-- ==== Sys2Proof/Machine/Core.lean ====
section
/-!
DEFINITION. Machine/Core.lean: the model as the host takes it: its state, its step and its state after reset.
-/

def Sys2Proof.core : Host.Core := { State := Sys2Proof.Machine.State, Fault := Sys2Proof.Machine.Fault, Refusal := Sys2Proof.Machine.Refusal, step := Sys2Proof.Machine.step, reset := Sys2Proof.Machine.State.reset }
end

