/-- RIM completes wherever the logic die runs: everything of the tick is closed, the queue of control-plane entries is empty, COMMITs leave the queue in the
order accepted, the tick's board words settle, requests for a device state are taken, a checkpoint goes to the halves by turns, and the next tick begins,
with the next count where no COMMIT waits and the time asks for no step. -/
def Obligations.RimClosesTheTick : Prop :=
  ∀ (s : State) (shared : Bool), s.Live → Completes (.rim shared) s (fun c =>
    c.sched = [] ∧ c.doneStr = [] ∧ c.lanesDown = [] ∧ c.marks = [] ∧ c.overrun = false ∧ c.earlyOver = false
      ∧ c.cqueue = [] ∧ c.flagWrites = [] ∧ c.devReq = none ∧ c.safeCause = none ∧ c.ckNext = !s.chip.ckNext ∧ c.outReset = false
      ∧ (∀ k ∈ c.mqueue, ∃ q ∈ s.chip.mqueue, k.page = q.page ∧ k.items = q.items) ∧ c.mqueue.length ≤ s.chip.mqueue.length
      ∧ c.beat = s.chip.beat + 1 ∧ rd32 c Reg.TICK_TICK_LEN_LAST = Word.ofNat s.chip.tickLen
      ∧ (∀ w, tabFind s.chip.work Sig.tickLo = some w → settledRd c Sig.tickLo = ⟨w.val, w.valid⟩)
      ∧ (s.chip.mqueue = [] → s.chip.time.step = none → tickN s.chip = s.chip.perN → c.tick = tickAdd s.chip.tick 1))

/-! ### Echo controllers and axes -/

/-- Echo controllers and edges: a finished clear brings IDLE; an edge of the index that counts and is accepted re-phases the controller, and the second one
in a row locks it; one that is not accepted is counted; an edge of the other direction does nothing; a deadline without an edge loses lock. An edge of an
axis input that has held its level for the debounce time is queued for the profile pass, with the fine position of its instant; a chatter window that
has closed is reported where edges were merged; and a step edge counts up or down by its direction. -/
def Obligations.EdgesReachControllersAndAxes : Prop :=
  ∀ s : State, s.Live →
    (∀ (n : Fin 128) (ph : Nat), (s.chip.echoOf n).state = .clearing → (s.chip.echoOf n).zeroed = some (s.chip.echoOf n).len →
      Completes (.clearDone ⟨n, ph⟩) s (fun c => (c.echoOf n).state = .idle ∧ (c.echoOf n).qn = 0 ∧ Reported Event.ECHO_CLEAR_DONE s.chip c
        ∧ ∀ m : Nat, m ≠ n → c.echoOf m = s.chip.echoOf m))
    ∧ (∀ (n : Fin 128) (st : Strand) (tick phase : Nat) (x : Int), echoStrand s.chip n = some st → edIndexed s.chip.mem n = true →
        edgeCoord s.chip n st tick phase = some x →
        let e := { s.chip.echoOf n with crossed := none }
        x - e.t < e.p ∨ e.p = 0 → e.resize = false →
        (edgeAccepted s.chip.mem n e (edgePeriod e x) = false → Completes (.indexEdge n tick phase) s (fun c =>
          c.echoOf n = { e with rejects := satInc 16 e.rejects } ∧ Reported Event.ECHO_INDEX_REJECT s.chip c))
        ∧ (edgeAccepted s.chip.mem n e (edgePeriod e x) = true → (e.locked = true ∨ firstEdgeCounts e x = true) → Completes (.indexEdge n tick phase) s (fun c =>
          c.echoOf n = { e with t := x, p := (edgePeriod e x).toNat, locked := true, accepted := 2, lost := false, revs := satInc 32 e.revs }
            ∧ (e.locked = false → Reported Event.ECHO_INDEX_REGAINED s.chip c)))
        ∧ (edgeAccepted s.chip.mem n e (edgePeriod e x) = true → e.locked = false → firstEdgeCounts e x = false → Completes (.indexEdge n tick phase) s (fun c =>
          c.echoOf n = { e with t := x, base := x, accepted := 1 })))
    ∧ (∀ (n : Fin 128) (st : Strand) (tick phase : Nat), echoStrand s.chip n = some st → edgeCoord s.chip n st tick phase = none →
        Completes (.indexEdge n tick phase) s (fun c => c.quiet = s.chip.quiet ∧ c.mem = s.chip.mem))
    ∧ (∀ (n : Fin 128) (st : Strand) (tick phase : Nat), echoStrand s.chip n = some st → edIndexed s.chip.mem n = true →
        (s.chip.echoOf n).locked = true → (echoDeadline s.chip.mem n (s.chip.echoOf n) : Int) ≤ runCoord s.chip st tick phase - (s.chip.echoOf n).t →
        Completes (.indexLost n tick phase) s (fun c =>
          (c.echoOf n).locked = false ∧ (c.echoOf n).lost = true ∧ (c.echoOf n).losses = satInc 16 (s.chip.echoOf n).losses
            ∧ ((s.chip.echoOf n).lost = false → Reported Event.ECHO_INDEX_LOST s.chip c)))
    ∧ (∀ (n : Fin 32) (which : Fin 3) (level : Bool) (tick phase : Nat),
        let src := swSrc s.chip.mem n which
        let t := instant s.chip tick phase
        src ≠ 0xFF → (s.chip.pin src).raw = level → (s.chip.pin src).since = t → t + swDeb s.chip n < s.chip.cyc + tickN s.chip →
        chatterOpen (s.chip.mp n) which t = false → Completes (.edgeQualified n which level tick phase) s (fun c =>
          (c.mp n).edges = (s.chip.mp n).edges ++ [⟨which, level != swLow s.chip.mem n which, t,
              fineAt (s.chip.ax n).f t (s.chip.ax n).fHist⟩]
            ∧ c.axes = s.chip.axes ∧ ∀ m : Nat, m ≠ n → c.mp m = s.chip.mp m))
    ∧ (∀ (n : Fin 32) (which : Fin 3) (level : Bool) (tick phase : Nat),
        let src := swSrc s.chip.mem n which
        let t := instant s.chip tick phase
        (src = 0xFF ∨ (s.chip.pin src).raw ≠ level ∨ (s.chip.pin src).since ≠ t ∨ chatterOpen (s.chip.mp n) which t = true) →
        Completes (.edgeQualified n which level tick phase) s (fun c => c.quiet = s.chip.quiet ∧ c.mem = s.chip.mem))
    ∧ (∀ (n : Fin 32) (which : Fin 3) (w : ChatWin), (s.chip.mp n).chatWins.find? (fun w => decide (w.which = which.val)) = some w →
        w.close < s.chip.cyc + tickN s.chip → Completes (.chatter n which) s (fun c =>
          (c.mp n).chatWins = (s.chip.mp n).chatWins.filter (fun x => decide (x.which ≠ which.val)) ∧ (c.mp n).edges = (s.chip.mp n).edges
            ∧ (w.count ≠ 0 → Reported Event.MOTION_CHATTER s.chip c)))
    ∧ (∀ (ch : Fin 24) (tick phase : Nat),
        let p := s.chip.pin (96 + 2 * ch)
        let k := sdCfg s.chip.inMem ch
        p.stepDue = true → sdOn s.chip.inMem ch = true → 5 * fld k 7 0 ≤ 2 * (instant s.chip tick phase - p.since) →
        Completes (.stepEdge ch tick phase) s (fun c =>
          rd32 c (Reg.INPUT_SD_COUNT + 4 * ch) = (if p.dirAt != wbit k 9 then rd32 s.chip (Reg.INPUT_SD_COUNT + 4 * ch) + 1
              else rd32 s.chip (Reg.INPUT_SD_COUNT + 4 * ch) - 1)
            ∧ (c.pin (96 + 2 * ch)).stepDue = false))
========================================================================
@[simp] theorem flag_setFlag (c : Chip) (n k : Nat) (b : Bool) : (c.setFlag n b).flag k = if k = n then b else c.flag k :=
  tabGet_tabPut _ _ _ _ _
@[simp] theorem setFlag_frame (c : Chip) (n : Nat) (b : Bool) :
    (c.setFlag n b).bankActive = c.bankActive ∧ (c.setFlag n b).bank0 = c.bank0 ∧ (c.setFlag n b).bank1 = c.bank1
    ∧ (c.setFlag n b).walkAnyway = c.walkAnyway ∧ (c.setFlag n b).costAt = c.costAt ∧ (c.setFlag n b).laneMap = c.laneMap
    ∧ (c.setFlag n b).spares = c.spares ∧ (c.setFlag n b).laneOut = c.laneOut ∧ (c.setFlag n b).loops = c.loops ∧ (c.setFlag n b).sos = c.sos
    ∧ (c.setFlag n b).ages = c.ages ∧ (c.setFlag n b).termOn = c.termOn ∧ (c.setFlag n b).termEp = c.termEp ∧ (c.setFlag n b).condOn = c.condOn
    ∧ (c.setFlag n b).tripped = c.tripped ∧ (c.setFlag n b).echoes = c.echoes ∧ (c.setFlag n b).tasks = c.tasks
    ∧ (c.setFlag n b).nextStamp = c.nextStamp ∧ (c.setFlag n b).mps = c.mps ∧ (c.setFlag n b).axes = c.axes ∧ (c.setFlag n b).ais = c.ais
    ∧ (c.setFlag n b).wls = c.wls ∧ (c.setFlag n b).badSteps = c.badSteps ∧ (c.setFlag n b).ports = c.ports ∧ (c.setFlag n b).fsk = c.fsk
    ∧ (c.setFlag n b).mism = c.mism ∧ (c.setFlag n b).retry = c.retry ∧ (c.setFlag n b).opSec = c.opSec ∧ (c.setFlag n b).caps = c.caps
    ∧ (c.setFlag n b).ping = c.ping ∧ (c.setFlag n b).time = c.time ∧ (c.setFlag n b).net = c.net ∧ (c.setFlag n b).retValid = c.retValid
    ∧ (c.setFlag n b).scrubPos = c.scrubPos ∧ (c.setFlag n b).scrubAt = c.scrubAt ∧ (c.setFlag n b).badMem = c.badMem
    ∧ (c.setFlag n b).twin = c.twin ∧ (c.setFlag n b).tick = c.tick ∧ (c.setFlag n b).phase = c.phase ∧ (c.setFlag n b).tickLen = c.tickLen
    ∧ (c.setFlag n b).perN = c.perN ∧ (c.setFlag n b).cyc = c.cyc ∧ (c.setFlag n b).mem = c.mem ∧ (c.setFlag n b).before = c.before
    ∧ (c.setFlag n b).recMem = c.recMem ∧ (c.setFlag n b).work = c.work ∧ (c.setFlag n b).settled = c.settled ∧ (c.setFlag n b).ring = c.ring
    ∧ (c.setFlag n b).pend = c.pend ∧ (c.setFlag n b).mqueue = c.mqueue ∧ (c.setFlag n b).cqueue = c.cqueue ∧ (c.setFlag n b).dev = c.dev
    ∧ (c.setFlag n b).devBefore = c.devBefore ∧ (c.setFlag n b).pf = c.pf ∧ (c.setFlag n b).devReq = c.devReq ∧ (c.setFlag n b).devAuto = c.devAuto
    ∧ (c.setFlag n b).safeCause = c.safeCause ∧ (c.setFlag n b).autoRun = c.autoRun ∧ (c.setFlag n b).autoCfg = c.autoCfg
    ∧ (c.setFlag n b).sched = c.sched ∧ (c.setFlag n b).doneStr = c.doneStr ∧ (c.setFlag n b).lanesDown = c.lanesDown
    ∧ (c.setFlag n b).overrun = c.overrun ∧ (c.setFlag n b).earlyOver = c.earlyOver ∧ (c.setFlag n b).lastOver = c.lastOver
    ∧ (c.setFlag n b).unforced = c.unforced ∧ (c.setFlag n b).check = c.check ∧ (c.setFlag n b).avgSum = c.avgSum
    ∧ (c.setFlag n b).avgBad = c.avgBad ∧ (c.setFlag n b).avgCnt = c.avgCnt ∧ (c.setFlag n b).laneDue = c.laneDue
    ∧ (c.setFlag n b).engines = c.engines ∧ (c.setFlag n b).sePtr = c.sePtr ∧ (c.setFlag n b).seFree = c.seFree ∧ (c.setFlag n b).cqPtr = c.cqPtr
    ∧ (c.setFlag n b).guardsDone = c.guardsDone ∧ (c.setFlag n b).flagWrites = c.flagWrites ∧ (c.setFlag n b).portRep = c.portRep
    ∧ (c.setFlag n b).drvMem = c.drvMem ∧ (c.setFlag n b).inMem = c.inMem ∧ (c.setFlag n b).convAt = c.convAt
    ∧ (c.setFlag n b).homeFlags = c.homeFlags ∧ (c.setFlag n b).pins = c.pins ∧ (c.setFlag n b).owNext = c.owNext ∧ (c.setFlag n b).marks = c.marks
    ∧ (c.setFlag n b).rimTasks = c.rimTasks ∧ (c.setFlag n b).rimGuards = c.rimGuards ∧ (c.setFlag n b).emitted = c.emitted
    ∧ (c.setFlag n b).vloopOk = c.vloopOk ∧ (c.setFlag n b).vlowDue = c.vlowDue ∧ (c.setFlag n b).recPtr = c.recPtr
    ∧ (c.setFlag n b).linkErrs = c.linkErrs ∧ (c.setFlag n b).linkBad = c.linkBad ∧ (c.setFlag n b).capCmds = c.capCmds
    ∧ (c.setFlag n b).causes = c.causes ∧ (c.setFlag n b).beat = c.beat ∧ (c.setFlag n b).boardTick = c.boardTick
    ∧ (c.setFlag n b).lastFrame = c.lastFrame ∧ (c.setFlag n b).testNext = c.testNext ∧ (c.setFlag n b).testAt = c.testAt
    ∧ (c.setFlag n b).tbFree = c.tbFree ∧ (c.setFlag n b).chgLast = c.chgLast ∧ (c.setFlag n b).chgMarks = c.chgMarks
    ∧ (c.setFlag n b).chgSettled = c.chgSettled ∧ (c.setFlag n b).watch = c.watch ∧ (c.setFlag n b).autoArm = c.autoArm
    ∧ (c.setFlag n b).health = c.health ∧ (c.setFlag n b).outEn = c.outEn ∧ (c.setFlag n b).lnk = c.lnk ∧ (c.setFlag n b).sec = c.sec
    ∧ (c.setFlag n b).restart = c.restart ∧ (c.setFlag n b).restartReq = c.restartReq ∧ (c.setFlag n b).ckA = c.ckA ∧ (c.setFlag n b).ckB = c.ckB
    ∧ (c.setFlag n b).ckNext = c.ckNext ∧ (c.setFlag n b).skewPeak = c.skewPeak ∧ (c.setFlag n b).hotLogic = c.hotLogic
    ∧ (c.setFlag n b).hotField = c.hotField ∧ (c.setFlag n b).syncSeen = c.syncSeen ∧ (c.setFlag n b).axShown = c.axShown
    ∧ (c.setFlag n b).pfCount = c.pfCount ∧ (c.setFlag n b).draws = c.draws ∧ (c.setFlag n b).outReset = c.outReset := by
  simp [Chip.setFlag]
========================================================================
PROBLEM TO WORK ON:
Your job is to copy out every line from the records above that has the word "doneStr".

YOUR RESPONSE:
    c.sched = [] ∧ c.doneStr = [] ∧ c.lanesDown = [] ∧ c.marks = [] ∧ c.overrun = false ∧ c.earlyOver = false
    ∧ (c.setFlag n b).sched = c.sched ∧ (c.setFlag n b).doneStr = c.doneStr ∧ (c.setFlag n b).lanesDown = c.lanesDown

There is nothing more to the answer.